What Good Looks Like — and How We Deliver It
When evaluating a multi-location outplacement partner, five things matter most: actual local presence (not just claimed coverage), dedicated one-on-one coaches per employee, programs built for every level from executive to individual contributor, unified reporting across all locations, and communication plan support from before the first notification goes out — not after.
Promark, a Career Partners International firm, is built around exactly that model. With embedded coaches across all US markets and global reach through Career Partners International, Promark brings genuine local knowledge without sacrificing the consistency of a national or a global program. Every engagement includes a communication plan design, dedicated coaching at all levels, and monthly progress reporting. Digital tools are part of the offering, but they supplement the relationship rather than replace it. The result: a Net Promoter Score of +82, against an industry average of +37.

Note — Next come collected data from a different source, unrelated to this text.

-- ==== Sys2Proof/Machine/Sched.lean ====
section
/-! DEFINITION. Service of an egress port (R105, R106, R114, R119 to R122), timed launch (R275), and flits on the wire
(R37 to R39, R253 to R257). -/

namespace Sys2Proof.Machine

/-! ## Launch entries (R275) -/

/-- T ns bits [47:0]. -/
def Dev.now48 (d : Dev) : Nat := d.timeNs % 2 ^ 48

/-- An entry's TIME is due. -/
def Dev.launchDue (d : Dev) (t : Nat) : Bool := decide (delta d.now48 t 48 < 2 ^ 47)

/-- A write of PRT_LAUNCHk: an entry written with a time already past will count as late (R275). -/
def Dev.wrLaunch (d : Dev) (l k : Nat) (w : Word) : Dev :=
  let d := d.plainWrite .PRT_LAUNCH (l * 64 + k) w
  let late := fldOf F.PRT_LAUNCH_VALID w == 1 && d.launchDue (fldOf F.PRT_LAUNCH_TIME w)
  d.modPort l (fun p => { p with late := (p.late.filter (· ≠ k)) ++ (if late then [k] else []) })

/-- VL7 queue of TC t is held for launch. -/
def Dev.tcHeld (d : Dev) (l t : Nat) : Bool :=
  d.flag F.PRT_LAUNCH_CTL_EN l && (d.fld F.PRT_LAUNCH_CTL_TCMASK l).testBit t

/-- LAUNCH_FIRE (R275): a due entry adds COUNT to its TC's release count and clears VALID. -/
def execLaunchFire (port entry : Nat) (s : State) : Res :=
  ifUnit (decide (port < s.d.nLanes ∧ entry < 64)) <| onDev s fun d =>
    let i := port * 64 + entry
    d.when (d.flag F.PRT_LAUNCH_VALID i && d.syncedNow && d.launchDue (d.fld F.PRT_LAUNCH_TIME i)) fun d =>
      let t := d.fld F.PRT_LAUNCH_TC i
      let d := if (d.port port).late.contains entry then d.countPort port C.LAUNCH_LATE else d
      let d := d.modPort port (fun p => { p with release := p.release.put t (p.release.get 0 t + d.fld F.PRT_LAUNCH_COUNT i),
                                                 late := p.late.filter (· ≠ entry) })
      d.setFld F.PRT_LAUNCH_VALID i 0

/-- LAUNCH_WINDOW_EXPIRY (R275): what is left of a release count is lost, and counted. -/
def execLaunchWindowExpiry (port tc : Nat) (s : State) : Res :=
  ifUnit (decide (port < s.d.nLanes ∧ tc < 8)) <| onDev s fun d =>
    let n := (d.port port).release.get 0 tc
    (d.count (16 + port) C.LAUNCH_MISS n).modPort port (fun p => { p with release := p.release.put tc 0 })

/-! ## Queues -/

/-- The first packet of an egress queue, waiting for a context or not; open packets have left it. -/
def Dev.queueFront (d : Dev) (l q : Nat) : Option Pkt :=
  (d.net.pkts.filter (fun p => (p.place == .queue l q || p.place == .rsqWait l q) && !d.isOpen l p.id)).foldl
    (fun o p => match o with | none => some p | some x => if p.stamp < x.stamp then some p else some x) none

/-- The lane opens new packets: native lanes as R251 and R263 say, border lanes while UP. -/
def Dev.canOpen (d : Dev) (l : Nat) : Bool :=
  if d.ltype l = 2 then d.borderUp l && (List.range (d.borderWidth l)).all (fun i => (d.lane (l + i)).exiting.isNone)
  else d.lstate l == 3 && !d.flag F.PRT_LINK_STAT_FENCED l && (d.lane l).exiting.isNone && (d.lane l).peerServing

/-- A priority of a border port is paused by its partner: some PCP that maps to the TC is (R94, R95). DESIGN CHOICE (log 252):
R94 maps no priority to egress queues; the model takes the egress port's own PCP_TC, and one paused PCP stops its whole TC. -/
def Dev.tcPaused (d : Dev) (l tc : Nat) : Bool :=
  d.flag F.PRT_BORDER_PFC_EN l && (List.range 8).any (fun p =>
    decide (d.tmu.total < (d.lane l).paused.get 0 p) && d.fld F.PRT_BORDER_PCP_TC l / 8 ^ p % 8 == tc)

/-- A packet may start on the lane: credit for the whole of it, and the level it needs (R105, R263); on a border lane, its
TC not paused (R94). -/
def Dev.mayStart (d : Dev) (l : Nat) (p : Pkt) : Bool :=
  if d.ltype l = 2 then !d.tcPaused l p.tc
  else decide (p.credit ≤ d.creditOf l p.vl p.detour) && decide (p.level ≤ d.fld F.PRT_PEER_LEVEL l)

/-- The packet a queue would send now, if it is ready (R120, R275). -/
def Dev.ready (d : Dev) (l q : Nat) : Option Pkt :=
  match d.queueFront l q with
  | none => none
  | some p =>
    let q7 := q / 8 == 7
    if p.place = .queue l q ∧ d.mayStart l p ∧ d.gateFits l (q / 8) p.flits
      ∧ (d.bRate l (.maxOf q) = 0 ∨ d.bOk l (.maxOf q))
      ∧ (!q7 || !d.tcHeld l (q % 8) || p.free || decide (0 < (d.port l).release.get 0 (q % 8))) then some p else none

/-- The packet at the head of a VL's sideline, with credit and an open gate (R114, R120). -/
def Dev.sideReady (d : Dev) (l v : Nat) : Option Pkt :=
  match d.queueFront l (64 + v) with
  | none => none
  | some p => if p.place = .queue l (64 + v) ∧ d.mayStart l p ∧ d.gateFits l v p.flits then some p else none

/-- The packet sent for a selected queue: its VL's sideline goes first (R120). -/
def Dev.substitute (d : Dev) (l v : Nat) (p : Pkt) : Pkt := (d.sideReady l v).getD p

/-- A selected packet: the queue charged for it, if any, and whether the excess pass chose it. -/
structure Pick where
  p : Pkt
  q : Option Nat
  excess : Option Nat
  deriving DecidableEq, Repr

/-! ## The commitment pass (R122) -/

/-- Candidates: time since the bucket rose, place for ties, queue and packet. -/
def Dev.commitCands (d : Dev) (l : Nat) : List (Nat × Nat × Nat × Pkt) :=
  let qs := ([1, 2, 5, 6].flatMap (fun v => (List.range 8).map (8 * v + ·))).filterMap (fun q =>
    if d.fld F.PRT_QRATE_MIN_RATE (qi l q) = 0 ∨ !d.bOk l (.minOf q) then none
    else (d.ready l q).map (fun p => (d.since (d.bNow l (.minOf q)).rose, q, q, p)))
  let cq := [39, 38, 37, 36, 35, 34, 33, 32, 31, 30, 29, 28, 27, 26, 25, 24]
  let cs := if d.bRate l .coll = 0 ∨ !d.bOk l .coll then []
    else match cq.findSome? (fun q => (d.ready l q).map (fun p => (q, p))) with
      | some x => [(d.since (d.bNow l .coll).rose, 24, x.1, x.2)]
      | none => []
  qs ++ cs

/-- The commitment pass: earliest risen bucket, ties to the lower q. -/
def Dev.commitmentPass (d : Dev) (l : Nat) : Option Pick :=
  ((d.commitCands l).foldl (fun o x =>
    match o with
    | none => some x
    | some y => if y.1 < x.1 ∨ (y.1 = x.1 ∧ x.2.1 < y.2.1) then some x else some y) none).map
    (fun x => ⟨d.substitute l (x.2.2.1 / 8) x.2.2.2, some x.2.2.1, none⟩)

/-! ## The excess pass (R121) -/

/-- The queue of a group that the rotation gives the turn, among those ready. -/
def Dev.queuePick (d : Dev) (l v : Nat) : Nat → Port → Option (Nat × Pkt) × Port
  | 0, x => (none, x)
  | n + 1, x =>
    let pk (q : Nat) : Option Pkt := (d.ready l q).map (d.substitute l v)
    match x.qTurn.find v with
    | some q =>
      match pk q with
      | some p =>
        if p.flits ≤ x.dq.get 0 q then (some (q, p), x)
        else d.queuePick l v n { x with qTurn := x.qTurn.erase v, qPtr := x.qPtr.put v ((q + 1) % 8) }
      | none => d.queuePick l v n { x with qTurn := x.qTurn.erase v, qPtr := x.qPtr.put v ((q + 1) % 8), dq := x.dq.put q 0 }
    | none =>
      let t := x.qPtr.get 0 v
      let q := 8 * v + t
      match pk q with
      | some _ => d.queuePick l v n { x with qTurn := x.qTurn.put v q,
                                             dq := x.dq.put q (x.dq.get 0 q + 70 * d.fld F.PRT_QRATE_WEIGHT (qi l q)) }
      | none => d.queuePick l v n { x with qPtr := x.qPtr.put v ((t + 1) % 8), dq := x.dq.put q 0 }
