/-- LEARNED of every port counts its learned entries. -/
def Dev.recountLearned (d : Dev) : Dev :=
  d.each (List.range d.nLanes) (fun d l =>
    let n := (d.entries 1).countP (fun x => !exStatic x.2 && exLane x.2 == l)
    if d.fld F.PRT_LEARN_LEARNED l = n then d else d.setFld F.PRT_LEARN_LEARNED l n)

/-- A commit fails: STATE FAILED, and the first bad entry is named (R92). -/
def Dev.commitFail (d : Dev) (table idx : Nat) : Dev :=
  let d := (d.setFld F.TBL_DMA_LOCK_STATE 0 3).setFld F.TBL_DMA_LOCK_FAIL_TABLE 0 table
  (d.setFld F.TBL_DMA_LOCK_FAIL_INDEX 0 idx).notice N.TBL_COMMIT_FAIL Src.tables 0 0

/-- TBL_DMA_COMMIT_DONE (R92): the shadow is checked; the banks swap, or the commit fails. -/
def execTblDmaCommitDone (s : State) : Res :=
  onDevM s fun m d =>
    if d.fld F.TBL_DMA_LOCK_STATE 0 ≠ 2 then d
    else match [0, 1].find? d.stackUp with
      | none => d.commitFail 0 0
      | some k =>
        let base := carveAt k shadowBase
        let ts := shadowOf m base 64 65024 (fun e => dataOf e 7 63 63 == 1)
        let es := shadowOf m (base + shadowExact) 32 524288 (fun e => dataOf e 2 62 62 == 1)
        match d.shadowTcamBad ts with
        | some j => d.commitFail 0 j
        | none =>
          match es.find? (fun x => !exOk x.2 || x.1 / 8 % 32768 != exBucket (exKeyOf x.2) (x.1 / 262144)) with
          | some x => d.commitFail 1 x.1
          | none =>
            let d := d.each ((d.entries 0).filter (fun x => decide (1024 ≤ x.1))) (fun d x => d.dropEnt 0 x.1)
            let d := d.each (d.entries 1) (fun d x => d.dropEnt 1 x.1)
            let d := d.each ts (fun d x => d.setEnt 0 (1024 + x.1) (tcamClean x.2))
            let d := d.each es (fun d x => d.setEnt 1 x.1 (setData (exClean x.2) 2 63 63 (dataOf x.2 2 63 63)))
            (d.recountLearned.setFld F.TBL_DMA_LOCK_STATE 0 0).notice N.TBL_COMMIT Src.tables 0 0

/-! ## Scrubbing (R89, R90) -/

/-- An entry has no parity error any more. -/
def Dev.mended (d : Dev) (key : Nat) : Dev := { d with tab := { d.tab with parity := d.tab.parity.filter (· ≠ key) } }

/-- The live entry of a storage key is invalidated; a learned entry leaves its port's count with it (R90, R96). -/
def Dev.invalidate (d : Dev) (key : Nat) : Dev :=
  let t := key / 2 ^ 20
  let n := key % 2 ^ 20
  if t = downTable then (d.setFld F.TBL_DOWN_VALID n 0).mended key
  else if t = upTable then (d.setFld F.TBL_UP_VALID n 0).mended key
  else if t = 1 then (d.unlearn n).dropEnt 1 n
  else d.dropEnt t n

/-- The scrubber repairs a bad entry from the committed copy; where the copy reads ECC_UNCORR, the entry is invalidated
and the notice repeated with UNREPAIRED set (R90). While no stack of pair A serves, it waits. -/
def Dev.scrub (d : Dev) (key : Nat) : Dev :=
  if !d.stackUp 0 && !d.stackUp 1 then d
  else if (d.carveStack 0 (copyOff key) 64).isNone then
    (d.invalidate key).notice N.TBL_PARITY Src.tables 0 (key / 2 ^ 20 * 2 ^ 60 + 2 ^ 59 + key % 2 ^ 20)
  else d.mended key

/-! ## Provisional exceptions (R77, R78) -/

/-- The coordinate exception that covers TBL_DOWN index n (R77). -/
def Dev.provEntry (d : Dev) (n set : Nat) : BitVec 512 :=
  let o := d.ownCa
  let (len, ca) := match d.fld F.TBL_ROUTE_CTL_TIER 0 with
    | 1 => (24, o / 2 ^ 18 * 2 ^ 18 + n % 1024 * 2 ^ 8)
    | 2 => (14, o / 2 ^ 23 * 2 ^ 23 + n % 32 * 2 ^ 18)
    | _ => (9, o / 2 ^ 30 * 2 ^ 30 + n % 128 * 2 ^ 23)
  BitVec.ofNat 512 ((1 * 2 ^ 158 + ca * 2 ^ 114) * 2 ^ 352 + (3 * 2 ^ 158 + (2 ^ 32 - 2 ^ (32 - len)) * 2 ^ 114) * 2 ^ 160 % 2 ^ 352
    + (1 * 2 ^ 62 + 2 ^ 61 + set) * 2 ^ 64)

/-- Some set of the SPRAY table has a VALID member. -/
def Dev.setNonEmpty (d : Dev) (s : Nat) : Bool := !(d.members s).1.isEmpty

/-- The TBL_DOWN indices of the device's tier (R64, R77). -/
def Dev.downSize (d : Dev) : Nat :=
  match d.fld F.TBL_ROUTE_CTL_TIER 0 with
  | 0 => 0
  | 1 => 1024
  | 2 => 32
  | _ => 128

/-- A TBL_DOWN set that has lost its last eligible member gets an exception (R77, R87). -/
def Dev.provInstall (d : Dev) (n : Nat) : Dev :=
  let pod := caPod d.ownCa
  if d.net.downLost.contains n ∧ d.flag F.TBL_DOWN_VALID n ∧ n < d.downSize then
    let d := { d with net := { d.net with downLost := d.net.downLost.filter (· ≠ n) } }
    if d.flag F.TBL_UP_VALID pod ∧ d.setNonEmpty (d.fld F.TBL_UP_SET pod) then
      match d.pickFree ((List.range 1024).filter (fun i => (d.ent 0 i).isNone)) with
      | none => d.countTbl C.PROV_FULL
      | some (slot, g) =>
        let g := g.setEnt 0 slot (d.provEntry n (d.fld F.TBL_UP_SET pod))
        { g with tab := { g.tab with prov := g.tab.prov.put slot (n, d.fld F.TBL_DOWN_SET n) } }
    else d
  else d

/-- A provisional exception ends once a member of the original set is eligible again (R78). -/
def Dev.provRemove (d : Dev) (slot : Nat) : Dev :=
  match d.tab.prov.find slot with
  | none => d
  | some (_, set) => if (d.members set).1.any (fun m => d.memberAlive m.2) then d.dropProv slot else d

/-! ## Collective pool (R103) -/

/-- A write to WRD_COLL_POOL (R103): refused where it changes POOL while images are admitted, or leaves the shared pool
below 262,144 cells. -/
def Dev.wrCollPool (d : Dev) (w : Word) : Dev :=
  let n := fldOf F.WRD_COLL_POOL_POOL w
  let o := d.fld F.WRD_COLL_POOL_POOL 0
  if (n ≠ o ∧ d.fld F.WRD_COLL_POOL_ADMITTED 0 ≠ 0) ∨ d.sharedTotal + o < n + 262144 then
    d.notice N.WRD_POOL_REFUSED Src.core 0 0
  else d.plainWrite .WRD_COLL_POOL 0 w

/-- WRD_COLL_POOL_WRITE (R103). -/
def execWrdCollPoolWrite (m : Master) (data : Word) (s : State) : Res :=
  onDev s fun d => d.regRow m .WRD_COLL_POOL 0 data (fun d => d.wrCollPool data)

end Sys2Proof.Machine
end

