/-- SEND_STATUS (R147): the refused chunk of a stage's own contribution is sent again. -/
def sendStatusMade (pid : Nat) (s : State) : Res :=
  onDev s fun d => d.whenSome (d.atLoom pid 0x43) fun (k, p) d =>
    let d := d.meetCast p.cEns p.cGroup
    match d.accepts k p 2 with
    | none => d.dropUp p
    | some (i, b, c) =>
      let d := match b.sent.find? (fun x => x.1 == p.cWord && x.2.1 == p.cLow / 1024) with
        | some x => if b.cur = p.cSeq ∧ p.status = St.DENIED then d.sendUp k i.gen c.member b x.1 x.2.1 x.2.2.1 x.2.2.2 else d
        | none => d
      d.endPkt p.id

/-- SEND_STATUS: what it makes is then routed. -/
def execSendStatus (pid : Nat) (s : State) : Res := sendOut (sendStatusMade pid s)

/-! ## Late and lost members (R152) -/

/-- The lowest expected member that has not delivered the whole of a tile. -/
def lowestMissing (e : BitVec 512) (count : Nat) (a : Area) : Nat :=
  ((expectedOf e count a.tile).find? (fun i => !a.memberDone i)).getD 0

/-- COLL_STALL_EXPIRY (R152): each tile open longer than STALL raises COLL_STALL once. -/
def execCollStallExpiry (loom : Nat) (s : State) : Res :=
  ifUnit (decide (loom < 4)) <| onDev s fun d =>
    let lim := d.fld F.LOM_COLL_CTL_STALL loom
    if lim = 0 then d
    else d.each (d.loom loom).binds (fun d b =>
      match b.desc with
      | none => d
      | some e =>
        let count := d.groupCount b.ens b.group
        let late (a : Area) : Bool := !a.stalled && !a.poison && !a.complete e count && decide (lim * 1000 * 65536 < d.since a.openAt)
        let d1 := d.each (b.tiles.filter late) (fun d a =>
          d.notice N.COLL_STALL (Src.die (loomSite loom)) b.prod
            (bit b.ens * 2 ^ 63 + b.group * 2 ^ 48 + lowestMissing e count a * 2 ^ 30 + a.tile % 2 ^ 30))
        d1.modBind loom b.prod b.ens b.group (fun b => { b with tiles := b.tiles.map (fun a => if late a then { a with stalled := true } else a) }))

/-- The headers of the tiles of a binding that are POISON say so (R184). -/
def Dev.poisonHeaders (d : Dev) (k prod : Nat) (ens : Bool) (g : Nat) : Dev :=
  match d.bindImage k prod ens g, d.bind k prod ens g with
  | some (_, i), some b =>
    d.whenSome (i.dirOf ens g 0) (fun c d => d.each (b.tiles.filter (·.poison)) (fun d a => d.writeHeader k i c a))
  | _, _ => d

/-- A member of a binding is taken as dead: open tiles that expect it and are not complete are poisoned, and every later
one will be (R152, R153). -/
def Dev.poisonMember (d : Dev) (k : Nat) (b : Bind) (i : Nat) : Dev :=
  if b.dead.contains i then d
  else
    let count := d.groupCount b.ens b.group
    let d := d.modBind k b.prod b.ens b.group (fun b => { b with
      dead := b.dead ++ [i],
      tiles := b.tiles.map (fun a => match b.desc with
        | some e => if expects e a.tile i && !a.complete e count then { a with poison := true } else a
        | none => a) })
    let d := d.poisonHeaders k b.prod b.ens b.group
    d.notice N.COLL_POISON (Src.die (loomSite k)) b.prod (bit b.ens * 2 ^ 63 + b.group * 2 ^ 48 + i * 2 ^ 30)

/-- MEMBER_DEAD_POISON (R152): a member that was declared dead for the production, or is a fenced neighbour. -/
def execMemberDeadPoison (ca : BitVec 32) (s : State) : Res :=
  onDevM s fun m d =>
    let c := bitsOf ca 31 8
    let fenced := (List.range d.nLanes).any (fun l => d.flag F.PRT_LINK_STAT_FENCED l && d.peerCa l == c)
    d.each (List.range 4) (fun d k => d.each (d.loom k).binds (fun d b =>
      if fenced || d.net.deads.any (fun x => x.ca == c && x.prod == b.prod) then
        d.each (d.memberIndices m b.ens b.group c) (fun d i => d.poisonMember k b i)
      else d))

end Sys2Proof.Machine
end

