/-- Failed neighbours and their fences, the fabric managers, and expulsion by their quorum.
The model's choices: log entries 51, 109, 110, 111, 112, 152, 195, 242. -/
def Obligations.FaultsAndManagers : Prop :=
  ∀ (s : State) (m : Master) (lane n : Nat) (w : Word), Calm s →
    (ToNeighbour s lane lane → (s.d.lane lane).fell = true → s.d.lstate lane ≠ 3 → (∀ l, ToNeighbour s lane l → s.d.lstate l ≠ 3) →
        (∃ l, ToNeighbour s lane l ∧ s.d.fld F.PRT_LINK_STAT_FENCED l = 0) →
        Completes (.neighbourFailed lane) s (fun t => Declares (.neighbourFailed lane) s t lane (s.d.fld F.PRT_LINK_STAT_CAUSE lane)))
    ∧ (lane < 1024 → ToNeighbour s lane lane → Reaches s m .PRT_FENCE lane (setBits (s.d.rd .PRT_FENCE lane) 63 63 1) →
        ((∀ l, ToNeighbour s lane l → s.d.fld F.PRT_FENCE_HOLD l = 0) → Completes (.fenceLift m lane) s (fun t => Answers t 0
          ∧ (∀ l, ToNeighbour s lane l → (s.d.lstate l = 3 → t.d.fld F.PRT_LINK_STAT_FENCED l = 0)
              ∧ (s.d.lstate l ≠ 3 → t.d.fld F.PRT_LINK_STAT_FENCED l = s.d.fld F.PRT_LINK_STAT_FENCED l
                  ∧ (s.d.fld F.PRT_LINK_STAT_FENCED l = 1 → (t.d.lane l).liftDue = true ∧ t.d.fld F.PRT_FENCE_LIFT lane = 1)))
          ∧ ((∀ l, ToNeighbour s lane l → s.d.lstate l = 3) → t.d.fld F.PRT_FENCE_LIFT lane = 0)
          ∧ Only noNet s t (fun r _ => r = .PRT_LINK_STAT ∨ r = .PRT_FENCE)))
        ∧ (∀ l, s.d.fld F.PRT_FENCE_HOLD lane = 0 → ToNeighbour s lane l → s.d.fld F.PRT_FENCE_HOLD l = 1 →
          Completes (.fenceLift m lane) s (fun t => Answers t 0 ∧ (∀ x, t.d.fld F.PRT_FENCE_HOLD x = s.d.fld F.PRT_FENCE_HOLD x)
            ∧ Only id s t (fun r _ => r = .PRT_FENCE))))
    ∧ (lane < 1024 → ToNeighbour s lane lane → Reaches s m .PRT_FENCE lane (setBits (s.d.rd .PRT_FENCE lane) 62 62 1) →
        ((∃ l, ToNeighbour s lane l ∧ s.d.fld F.PRT_LINK_STAT_FENCED l = 0) →
          Completes (.fenceHold m lane) s (fun t => Answers t 0 ∧ t.d.fld F.PRT_FENCE_HOLD lane = 1
            ∧ Declares (.fenceHold m lane) s t lane 6))
        ∧ ((∀ l, ToNeighbour s lane l → s.d.fld F.PRT_LINK_STAT_FENCED l = 1) →
          Completes (.fenceHold m lane) s (fun t => Answers t 0 ∧ t.d.fld F.PRT_FENCE_HOLD lane = 1
            ∧ Only id s t (fun r _ => r = .PRT_FENCE))))
    ∧ (n < 5 → Reaches s m .GLB_FM n w →
      (s.d.fld F.GLB_FM_LOCK_LOCK 0 = 0 → bitsOf w 63 63 = 1 → p384OnCurve (s.d.fmKey n) = true →
        Completes (.fmRegister m n w) s (fun t => Answers t 0 ∧ t.d.fld F.GLB_FM_VALID n = 1 ∧ t.d.fld F.GLB_FM_CA n = bitsOf w 31 0
          ∧ Only id s t (fun r i => r = .GLB_FM ∧ i = n)))
      ∧ (s.d.fld F.GLB_FM_LOCK_LOCK 0 = 0 → bitsOf w 63 63 = 1 → p384OnCurve (s.d.fmKey n) = false →
        Completes (.fmRegister m n w) s (fun t => Answers t 0 ∧ t.d.fld F.GLB_FM_VALID n = 0
          ∧ Only id s t (fun r i => r = .GLB_FM ∧ i = n) ∧ (Heard s → Raises s t 0x81 6 0 0)))
      ∧ (s.d.fld F.GLB_FM_LOCK_LOCK 0 = 1 → Completes (.fmRegister m n w) s (fun t => Answers t 0 ∧ Only id s t (fun _ _ => False))))
    ∧ (Reaches s m .GLB_FM_LOCK 0 (BitVec.ofNat 64 (2 ^ 63)) → s.d.fld F.GLB_FM_LOCK_LOCK 0 = 0 →
        Completes (.fmLock m) s (fun t => Answers t 0 ∧ t.d.fld F.GLB_FM_LOCK_LOCK 0 = 1 ∧ (∃ dig, Extended s t 7 dig)
          ∧ Only id s t (fun r i => r = .GLB_FM_LOCK ∨ (r = .SEC_MEAS ∧ 42 ≤ i ∧ i < 48))))
    ∧ (∀ p, AtFn s p 0 0 0x77 →
      (s.d.voteOk p = false → Completes (.expel p.id) s (fun t => t.d.net.pkts = [] ∧ t.d.gather = s.d.gather
          ∧ Counts s t 0 2 1 ∧ (Heard s → Raises s t 0x83 0 0 0)))
      ∧ (GoodVote s p → (∀ g, s.d.gather = some g → ¬ (g.target = p.at 4 4 ∧ g.seq = p.at 8 4 ∧ s.d.since g.at_ < 10 ^ 10 * 65536)) →
          Completes (.expel p.id) s (fun t => t.d.net.pkts = [] ∧ t.d.fld F.GLB_EXPEL_VOTES 0 = 2 ^ (p.at 16 1 % 8)
            ∧ t.d.gather = some ⟨p.at 4 4, p.at 8 4, s.d.tmu.total⟩ ∧ t.d.fld F.GLB_EXPEL_LAST_SEQ 0 = s.d.fld F.GLB_EXPEL_LAST_SEQ 0
            ∧ (Heard s → Raises s t 0x82 0 0 0)))
      ∧ (GoodVote s p → (∃ f, s.d.gather = some ⟨p.at 4 4, p.at 8 4, f⟩ ∧ s.d.since f < 10 ^ 10 * 65536) →
          3 ≤ (List.range 5).countP (fun k => (Nat.lor (s.d.fld F.GLB_EXPEL_VOTES 0) (2 ^ (p.at 16 1 % 8))).testBit k && s.d.flag F.GLB_FM_VALID k) →
          Completes (.expel p.id) s (fun t => t.d.fld F.GLB_EXPEL_VOTES 0 = 0 ∧ t.d.gather = none
            ∧ t.d.fld F.GLB_EXPEL_LAST_SEQ 0 = p.at 8 4 ∧ (Heard s → Raises s t 0x84 0 0 (p.at 4 4 * 2 ^ 32))
            ∧ ∀ l, l < s.d.nLanes → s.d.fld F.PRT_SEAT_CA l = p.at 4 4 / 256 →
                t.d.fld F.PRT_SEAT_EXPECT l = 0 ∧ t.d.fld F.PRT_LINK_STAT_FENCED l = 0)))
    ∧ (s.d.gather ≠ none → Completes .expelGatherExpiry s (fun t => t.d.gather = none ∧ t.d.fld F.GLB_EXPEL_VOTES 0 = 0
        ∧ Only (fun d => { d with gather := none }) s t (fun r _ => r = .GLB_EXPEL)))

Consistency Is a Strategic Choice
Multi-location outplacement done right isn’t about running the same program in every zip code — it’s about delivering the same quality of care wherever your people are. With workforce restructuring now a recurring reality for most organizations, the companies best positioned are those who’ve built that infrastructure before they need it. Promark partners with organizations at every stage: before the announcement, through the transition, and in the reporting that proves the investment was worth making.